Imagine if you reboot the starship Enterprise. There are dozens of displays. They don't all come up at the same time, they flit on, one at a time, depending on how long they take to do their thing. We consider that normal. Also, note that the Enterprise bridge does not spasmodically get larger as workstations insert themselves Harry Potter style between other workstations as they start up. The workstations are always there, just the screens (of fixed size) start filling with data. That's the design concept to go for.
Why?
Your user may not even want that data
It's easy to suffer tunnel vision, or "get-there-itis" as the aviators call it. You're presuming everyone who lands on the homepage wants the content you've done all the work on. Good chance not.
- Some want the "About us" page or "How this business/site works" page - they're not ready to convert, and a big computational load to present your wares is wasted.
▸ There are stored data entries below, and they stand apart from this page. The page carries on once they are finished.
-- ==== Sys2Proof/Machine/Operands.lean ====
section
/-! DEFINITION. The layouts of chapter 11: codes, little-endian fields, the parameters of the commands, the written and returned table records, the event records, and the payloads of rack-bus frames. -/

namespace Sys2Proof.Machine

/-! ## Fields -/

/-- A little-endian field of bytes as a number (R186). -/
def leNat : List Byte → Nat
  | [] => 0
  | b :: bs => b.toNat + 256 * leNat bs

/-- The `n` bytes at offset `i` as a little-endian number. -/
def field (bs : List Byte) (i n : Nat) : Nat := leNat ((bs.drop i).take n)

/-- The 4 bytes at offset `i` as a signed number in two's complement. -/
def fieldS32 (bs : List Byte) (i : Nat) : Int := (BitVec.ofNat 32 (field bs i 4)).toInt

/-- A number as `n` little-endian bytes. -/
def leBytes : Nat → Nat → List Byte
  | 0, _ => []
  | n + 1, x => BitVec.ofNat 8 x :: leBytes n (x / 256)

/-- A signed number as `n` bytes in two's complement. -/
def leSigned (n : Nat) (x : Int) : List Byte := leBytes n (x % 2 ^ (8 * n)).toNat

/-- A mark as one byte, 1 when it is set and 0 when it is clear, also for the items whose values a table lists as 'set, clear' or 'yes, no' (R56, R165): R186 has a mark as one bit, and its list positions would give the other coding (DESIGN CHOICE, log entry 26). -/
def boolByte (b : Bool) : List Byte := [if b then 1 else 0]

/-- An item that may be absent, of `n` bytes (R186). -/
def optBytes (n : Nat) : Option (List Byte) → List Byte
  | some bs => 1 :: bs
  | none => 0 :: List.replicate n 0

/-- Bytes filled up with zeros to `n`. -/
def padTo (n : Nat) (bs : List Byte) : List Byte := (bs ++ List.replicate n 0).take n

/-- A set as one bit per member, bit 0 the first, in `n` bytes (R186). -/
def bitSet (n : Nat) (members : List Bool) : List Byte :=
  leBytes n (members.foldr (fun b acc => (if b then 1 else 0) + 2 * acc) 0)

/-- The whole ms left on a timer, rounded down. R48 says so of the remaining inrush; the other timer items of a record have no unit in the manual and take the same one (DESIGN CHOICE, log entry 7). -/
def msLeft (ticks : Nat) : Nat := ticks / Config.ticksPerMs

/-! ## Codes (chapter 11: the listed codes, else positions from 0) -/

def Mode.code : Mode → Nat
  | .normal => 0
  | .halted => 1
  | .fault => 2
  | .lockout => 3

def NestState.code : NestState → Nat
  | .unconfigured => 0
  | .empty => 1
  | .seated => 2
  | .clamping => 3
  | .clamped => 4
  | .powerWait => 5
  | .powered => 6
  | .unclamping => 7

def Reported.code : Reported → Nat
  | .nest n => n.code
  | .halted => 8
  | .fault => 9
  | .lockout => 10

def Reported.ofCode : Nat → Option Reported
  | 0 => some (.nest .unconfigured)
  | 1 => some (.nest .empty)
  | 2 => some (.nest .seated)
  | 3 => some (.nest .clamping)
  | 4 => some (.nest .clamped)
  | 5 => some (.nest .powerWait)
  | 6 => some (.nest .powered)
  | 7 => some (.nest .unclamping)
  | 8 => some .halted
  | 9 => some .fault
  | 10 => some .lockout
  | _ => none

def ClaimState.code : ClaimState → Nat
  | .none => 0
  | .waiting => 1
  | .granted => 2

def ClaimState.ofCode : Nat → Option ClaimState
  | 0 => some .none
  | 1 => some .waiting
  | 2 => some .granted
  | _ => Option.none

def PromptKind.code : PromptKind → Nat
  | .action => 1
  | .judge => 2
  | .notice => 3

def PromptKind.ofCode : Nat → Option PromptKind
  | 1 => some .action
  | 2 => some .judge
  | 3 => some .notice
  | _ => none

def Answer.code : Answer → Nat
  | .ok => 1
  | .pass => 2
  | .fail => 3

def Answer.ofCode : Nat → Option Answer
  | 1 => some .ok
  | 2 => some .pass
  | 3 => some .fail
  | _ => none

def StationVerdict.code : StationVerdict → Nat
  | .pass => 1
  | .marginal => 2
  | .fail => 3
  | .incomplete => 4

def StationVerdict.ofCode : Nat → Option StationVerdict
  | 1 => some .pass
  | 2 => some .marginal
  | 3 => some .fail
  | 4 => some .incomplete
  | _ => none

/-- The last verdict as a code, 0 for NONE. -/
def verdictCode (v : Option StationVerdict) : Nat := (v.map StationVerdict.code).getD 0

/-- The kind code of a frame (11.1). -/
def FrameKind.code : FrameKind → Nat
  | .halt => 1
  | .haltClear => 2
  | .slotRelease => 3
  | .slotClaim => 4
  | .promptAnswer => 5
  | .promptShow => 6
  | .promptCancel => 7
  | .promptReq => 8
  | .result => 9
  | .beacon => 10

/-- The class of a frame kind (1.2). -/
def FrameKind.cls : FrameKind → Nat
  | .halt => 0
  | .haltClear => 0
  | .slotRelease => 1
  | .slotClaim => 1
  | .promptAnswer => 1
  | .promptShow => 1
  | .promptCancel => 1
  | .promptReq => 1
  | .result => 2
  | .beacon => 2

/-- The payload length of a frame kind (1.2). -/
def FrameKind.length : FrameKind → Nat
  | .halt => 0
  | .haltClear => 1
  | .slotRelease => 0
  | .slotClaim => 2
  | .promptAnswer => 2
  | .promptShow => 1
  | .promptCancel => 1
  | .promptReq => 4
  | .result => 7
  | .beacon => 13

/-- The kind's transmit slot. -/
def FrameKind.idx : FrameKind → Fin 10
  | .halt => 0
  | .haltClear => 1
  | .slotRelease => 2
  | .slotClaim => 3
  | .promptAnswer => 4
  | .promptShow => 5
  | .promptCancel => 6
  | .promptReq => 7
  | .result => 8
  | .beacon => 9

/-- The kinds in kind order (R5). -/
def FrameKind.all : List FrameKind :=
  [.halt, .haltClear, .slotRelease, .slotClaim, .promptAnswer, .promptShow, .promptCancel, .promptReq, .result, .beacon]

def TxMode.code : TxMode → Nat
  | .unconfigured => 0
  | .listening => 1
  | .on => 2
  | .offClash => 3
  | .offStrap => 4

def railCode : Rail → Nat
  | .main => 1
  | .aux => 2

def railOf : Nat → Option Rail
  | 1 => some .main
  | 2 => some .aux
  | _ => none

def Direction.code : Direction → Nat
  | .closing => 0
  | .opening => 1

def PortState.code : PortState → Nat
  | .off => 0
  | .active => 1
  | .passive => 2
  | .busOff => 3

def CounterState.code : CounterState → Nat
  | .running => 0
  | .frozen => 1
  | .stopped => 2

def RecordState.code : RecordState → Nat
  | .none => 0
  | .opened => 1
  | .closed => 2
  | .retained => 3

def CheckState.code : CheckState → Nat
  | .idle => 0
  | .armed => 1
  | .settling => 2
  | .opened => 3
  | .done => 4
  | .aborted => 5

def Verdict.code : Verdict → Nat
  | .pass => 0
  | .marginal => 1
  | .fail => 2
  | .invalid => 3
  | .aborted => 4

def AbortCause.code : AbortCause → Nat
  | .powerOff => 0
  | .halt => 1
  | .fault => 2
  | .disarm => 3

def CheckKind.code : CheckKind → Nat
  | .none => 0
  | .freq => 1
  | .duty => 2
  | .count => 3
  | .level => 4
  | .pattern => 5
  | .vnField => 6
  | .current => 7
  | .operator => 8

def CheckKind.ofCode : Nat → Option CheckKind
  | 0 => some .none
  | 1 => some .freq
  | 2 => some .duty
  | 3 => some .count
  | 4 => some .level
  | 5 => some .pattern
  | 6 => some .vnField
  | 7 => some .current
  | 8 => some .operator
  | _ => Option.none

def ChannelMode.code : ChannelMode → Nat
  | .idle => 0
  | .freq => 1
  | .pwm => 2
  | .pulse => 3
  | .oneshot => 4
  | .value => 5

def ChannelMode.ofCode : Nat → Option ChannelMode
  | 0 => some .idle
  | 1 => some .freq
  | 2 => some .pwm
  | 3 => some .pulse
  | 4 => some .oneshot
  | 5 => some .value
  | _ => none

def FilterFormat.code : FilterFormat → Nat
  | .standard => 0
  | .extended => 1
  | .off => 2

def FilterFormat.ofCode : Nat → Option FilterFormat
  | 0 => some .standard
  | 1 => some .extended
  | 2 => some .off
  | _ => none

def Term.code : Term → Nat
  | .ignore => 0
  | .low => 1
  | .high => 2
  | .rise => 3
  | .fall => 4
  | .change => 5

def Term.ofCode : Nat → Option Term
  | 0 => some .ignore
  | 1 => some .low
  | 2 => some .high
  | 3 => some .rise
  | 4 => some .fall
  | 5 => some .change
  | _ => none

def Status.code : Status → Nat
  | .ok => 0
  | .okAdjusted => 1
  | .wrongState => 2
  | .busy => 3
  | .range => 4
  | .sourceNotReady => 5
  | .notRecoverable => 6
  | .notConfigured => 7
  | .alreadyConfigured => 8
  | .unknownCommand => 9
  | .lengthError => 10
  | .partialWrite => 11
  | .truncated => 12

def Table.ofCode : Nat → Option Table
  | 1 => some .checks
  | 2 => some .txSlots
  | 3 => some .rxFilters
  | 4 => some .messages
  | 5 => some .patternGroups
  | 6 => some .results
  | 7 => some .rxRing
  | 8 => some .peers
  | 9 => some .board
  | 10 => some .faultRecord
  | 11 => some .channels
  | _ => none

/-- The count of record indices of a table (10.4). -/
def Table.capacity : Table → Nat
  | .checks => 48
  | .txSlots => 24
  | .rxFilters => 16
  | .messages => 128
  | .patternGroups => 24
  | .results => 48
  | .rxRing => 32
  | .peers => 12
  | .board => 12
  | .faultRecord => 1
  | .channels => 9

/-- The size of a written record, where the table may be written (11.4). -/
def Table.recordSize : Table → Option Nat
  | .checks => some 51
  | .txSlots => some 31
  | .rxFilters => some 9
  | .messages => some 41
  | .patternGroups => some 17
  | _ => none

/-! ## Fault causes (R163) -/

/-- The cause is severe; otherwise contained. -/
def Cause.severe : Cause → Bool
  | .overcurrent _ _ => true
  | .supplyFeedback _ => true
  | .supplyLost _ => true
  | .seatLost => true
  | .clampLost => true
  | .indexClash _ => true
  | .clampTimeout _ => false
  | .rbAbandon _ => false
  | .vnBusOff _ _ => false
- Others want directions to your site (think music theatre, they are late to this show, and don't care about ticket availablility for other shows.)
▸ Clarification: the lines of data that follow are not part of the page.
/-- VN_LINE_FREE (R90): on a live port with no attempt on the line, the PENDING instance that orders first goes on the line, of equal ones the lowest slot, and the port drives its frame; with none PENDING, or no live port, nothing happens. Identifiers order by their first 11 bits, then STANDARD before EXTENDED, then by the whole identifier (5.1). -/
def Obligations.LineFreeSendsTheFirstInOrder : Prop :=
  (∀ a b : VnSlot, a.identifier < (if a.extended then 536870912 else 2048) →
    b.identifier < (if b.extended then 536870912 else 2048) →
    let top (v : VnSlot) : Nat := if v.extended then v.identifier / 262144 else v.identifier
    (a.order < b.order ↔ top a < top b ∨ (top a = top b ∧ ((a.extended = false ∧ b.extended = true) ∨
      (a.extended = b.extended ∧ a.identifier < b.identifier))))) ∧
  (∀ (s : State) (i : TxSlotIdx) (x : BitVec 64), portLive s →
    (∀ (j : TxSlotIdx) y d, (s.vnp.slots[j]).inst ≠ .onLine y d) → (s.vnp.slots[i]).inst = .pending x →
    (∀ (j : TxSlotIdx) y, (s.vnp.slots[j]).inst = .pending y →
      (s.vnp.slots[i]).order < (s.vnp.slots[j]).order ∨ ((s.vnp.slots[i]).order = (s.vnp.slots[j]).order ∧ i ≤ j)) →
    let v := s.vnp.slots[i]
    exec .vnLineFree s = .next { s with vnp := { s.vnp with
      slots := vset s.vnp.slots i { v with inst := .onLine x false }
      driven := some (vnFrameBits v.extended v.identifier (payloadBytes x v.length)) } }) ∧
  (∀ s : State, (¬portLive s ∨ (∃ (j : TxSlotIdx) (y : BitVec 64) (d : Bool), (s.vnp.slots[j]).inst = .onLine y d) ∨
      (∀ (j : TxSlotIdx) y, (s.vnp.slots[j]).inst ≠ .pending y)) →
    exec .vnLineFree s = .next s)

/-- VN_ATTEMPT_END (R79, R81, R84, R89). TEC moves by the outcome. After a success the slot counts one more sent and a held refresh becomes its next instance; after any other outcome the instance is PENDING again, with a held refresh placed in it; an attempt detached by a rewrite leaves the slot's own count and takes no instance back. A TEC of 256 or more puts the port in BUS_OFF, with every instance gone, and raises VN_BUS_OFF. The model's choices in it: log entry 19. -/
def Obligations.AttemptsEnd : Prop :=
  ∀ (s : State) (i : TxSlotIdx) (x : BitVec 64) (detached : Bool) (outcome : AttemptEnd), portLive s →
    (s.vnp.slots[i]).inst = .onLine x detached → (∀ (j : TxSlotIdx) y d, (s.vnp.slots[j]).inst = .onLine y d → j = i) →
    let v := s.vnp.slots[i]
    let tec := match outcome with
      | .success => s.vnp.tec - 1
      | .arbitrationLoss => s.vnp.tec
      | .transmitError => s.vnp.tec + 8
      | .unacknowledged => if s.vnp.tec < 128 then s.vnp.tec + 8 else s.vnp.tec
    let after : VnSlot := match v.held with
      | some e => { builtInstance v e with held := none }
      | none => { v with inst := .none }
    let slot : VnSlot :=
      if detached = true then after
      else if outcome = .success then { after with sent := (v.sent + 1) % 65536 }
      else { v with held := none, inst := .pending (match v.bound, v.held with
        | some f, some (some n) => placeBound x f n
        | _, _ => x) }
    let flag : Option (List Bool) := if outcome = .transmitError then
        some (List.replicate 6 (!decide (s.vnp.port = .active)) ++ List.replicate 8 true) else none
    (tec < 256 → exec (.vnAttemptEnd outcome) s = .next (judgedPort
      { s with vnp := { s.vnp with tec := tec, driven := flag, slots := vset s.vnp.slots i slot } })) ∧
    (256 ≤ tec → ready s → ∃ t f, exec (.vnAttemptEnd outcome) s = .next t ∧
      t.vnp.port = .busOff ∧ t.vnp.tec = 256 ∧ t.vnp.recv = s.vnp.recv ∧ t.vnp.scheduler = false ∧
      (∀ j : TxSlotIdx, (t.vnp.slots[j]).inst = .none ∧ (t.vnp.slots[j]).due = none) ∧
      t.hfu.mode = .fault ∧ t.hfu.entry = some f ∧ f.cause = .vnBusOff 256 s.vnp.recv)

/-- Reception (R80, R92 to R94) on a port that is ACTIVE or PASSIVE with TEC below 256. A good frame is acknowledged with one dominant bit and lowers REC by one, to no less than 0. A data frame then takes the next sequence value, joins the ring, whose oldest of 32 entries leaves, and becomes the latest record of the first filter that takes it, whose hit the OPEN VN_FIELD checks on that filter take (R123); a remote frame is not stored. A receive error raises REC by one, to no more than 255, and drives an error flag. Any other port takes nothing. The model's choices in it: log entries 4 and 19, the offset of a frame in whole µs, rounded down and no more than 999,999 (log entry 28), and that a figure taken ahead of the opening event at its tick is not counted (log entry 22). -/
def Obligations.ReceivedFramesAreStored : Prop :=
  ∀ (s : State) (after : Nat) (f : VnFrame),
    let e := elapse after s
    (portLive s → s.vnp.tec < 256 →
      let u := judgedPort { e with vnp := { e.vnp with recv := e.vnp.recv - 1, driven := some [false] } }
      (f.remote = true → exec (.vnFrameReceived after f) s = .next u) ∧
      (f.remote = false →
        let data := (f.data ++ List.replicate 8 0).take (min 8 f.lengthCode)
        let offset := min 999999 (u.stu.sinceBoundary / 10)
        let hit : Option FilterIdx := (List.finRange 16).find? (fun i =>
          decide ((u.vnp.filters[i]).format = if f.extended then .extended else .standard) &&
            decide (((u.vnp.filters[i]).identifier ^^^ BitVec.ofNat 32 f.identifier) &&& (u.vnp.filters[i]).mask = 0))
        let entry : RingEntry := { seq := u.vnp.nextSeq, extended := f.extended, identifier := f.identifier, data := data
                                   filter := hit, frame := u.stu.frame, offset := offset }
        let latest : LatestRecord := { identifier := f.identifier, data := data, seq := u.vnp.nextSeq
                                       frame := u.stu.frame, offset := offset }
        let stored : State := { u with vnp := { u.vnp with
          nextSeq := (u.vnp.nextSeq + 1) % 65536
          ring := (if 32 ≤ u.vnp.ring.length then u.vnp.ring.drop 1 else u.vnp.ring) ++ [entry] } }
        let takes (i : FilterIdx) (c : Check) : Check :=
          let x : Hit := { filter := i, identifier := f.identifier, data := data, tick := u.rcu.timebase }
          if c.state = .opened ∧ c.defn.kind = .vnField ∧ c.defn.rxFilter = i.val then
            handed (fun r => { r with hit := some x }) c
          else c
        (hit = none → exec (.vnFrameReceived after f) s = .next stored) ∧
        (∀ i, hit = some i →
          let filters := vset u.vnp.filters i { (u.vnp.filters[i]) with latest := some latest }
          exec (.vnFrameReceived after f) s = .next { stored with
            vnp := { stored.vnp with filters := filters }, cke := { u.cke with checks := vmap (takes i) u.cke.checks } })) ∧
      exec .vnReceiveError s = .next (judgedPort { s with vnp := { s.vnp with
        recv := min 255 (s.vnp.recv + 1)
        driven := some (List.replicate 6 (!decide (s.vnp.port = .active)) ++ List.replicate 8 true) } })) ∧
    (¬portLive s → exec (.vnFrameReceived after f) s = .next e ∧ exec .vnReceiveError s = .next s)

/-! ## Response capture (chapter 6) -/

/-- The edges accepted on a set of lines at one tick are one line event (R97, R99 to R103): each of the lines changes its level and takes the stamp as its last edge, every other line stays, and every pattern group is judged once with the levels after it. Each group that matches is handed to the checks (R102): those with ON_MATCH of it start (R117), and the OPEN PATTERN checks of it count one match (R123). Nothing else changes but the comparator outputs that made the edges. Stated where the checks that start settle plainly. The model's choices in it: log entries 4, 5, 21 and 24; and that the match after the 16,777,215th sets OVERRANGE in an open PATTERN check (`oneMatch`), which R123 leaves open with 'OVERRANGE at saturation', and that a figure taken ahead of the opening event at its tick is not counted (log entry 22). -/
def Obligations.LineEdgesAreOneEvent : Prop :=
  ∀ (s : State) (after : Nat) (lines : BitVec 16), startsPlainly s 2 → lines ≠ 0 →
    let e := elapse after s
    let level (i : LineIdx) : Bool := if lines.getLsbD i.val then !(e.rcu.lines[i]).level else (e.rcu.lines[i]).level
    let hit (n : Nat) : Bool := (List.finRange 4).any (fun g => decide (g.val = n) && groupMatches (e.rcu.groups[g]) lines level)
    let started (c : Check) : Check := startedWhere e (fun d => d.cond = 2 ∧ hit d.condArg = true) c
    let counts (c : Check) : Bool := decide (c.defn.kind = .pattern) && hit c.defn.group &&
      (decide (c.state = .opened) || (decide ((started c).state = .opened) && decide (c.defn.condArg ≤ c.defn.group)))
    ∃ t, exec (.lineEdgeAccepted after lines) s = .next t ∧
      t = { e with pins := { e.pins with obs := t.pins.obs }
                   rcu := { e.rcu with lines := t.rcu.lines, groups := t.rcu.groups }
                   cke := { e.cke with checks := vmap (fun c =>
                     if counts c then handed oneMatch (started c) else started c) e.cke.checks } } ∧
      (∀ i : LineIdx, t.rcu.lines[i] = if lines.getLsbD i.val then
          { (e.rcu.lines[i]) with level := level i, run := 0
                                  lastEdge := some { tick := e.rcu.timebase, rise := level i } }
        else e.rcu.lines[i]) ∧
      (∀ g : GroupIdx, t.rcu.groups[g] =
        groupAfter (e.rcu.groups[g]) lines level { tick := e.rcu.timebase, frame := e.stu.frame }) ∧
      (∀ i : LineIdx, lines.getLsbD i.val = false → t.pins.obs.getLsbD i.val = e.pins.obs.getLsbD i.val)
- Others have a question and want to find a way to contact you.
- Etc. etc. Those users are not unimportant.
It's rude to make them wait. It's also suicide to delay; because if the big DB crunch never finishes, that means your site is down. Same if the big DB crunch takes 7 seconds, but they abandon in 6.
You're supposed to reserve space
This new trend they call "skeleton UIs" where you reserve space for the loading content -- it is not a new thing. It's a very old thing, and a very mandatory thing.
The web was going quite strong in 1995 when most people had 33.6kbps modems. You see the img
tag with its height=
and width=
attributes? They're not for scaling. The Internet lived or died off of those. That's what made your site usable within a sufferable amount of time. That's what put a gray box with a little "image" icon where your content goes. People were used to this, and really appreciated it. Many set their browser to "don't auto-load images" and clicked to see the ones they wanted.
This didn't render (yet)? No matter. The page could render, and it won't jump.
Mind you in 1995, it was possible to fail to specify height=
and width=
parameters, and you would indeed get the sad version of scroll jumping that was possible on a 486 (that's a CPU chip) without a VPU. This only happened on the cheesiest amateur home-cooked web sites. Anyone remember loading a friend's personal travelougue site and having to go get a coffee while his 100 images jerkily loaded?
So this concept of "Don't cause scroll jumping" is nothing new. Don't normalize failure to reserve space for loading content, it's always been a lazy and sloppy way to code.
And yes, that does present design challenges for dynamically loaded content. In fact, that's how that camel-of-indeterminate-size got its nose back in the tent. Lazy sites go "We can't know how large this tweet will be" (I'm gonna guess, less than 140 characters)... good design is working this out.
In the old days, we solved almost any problem like that with an iframe. So it's definitely possible.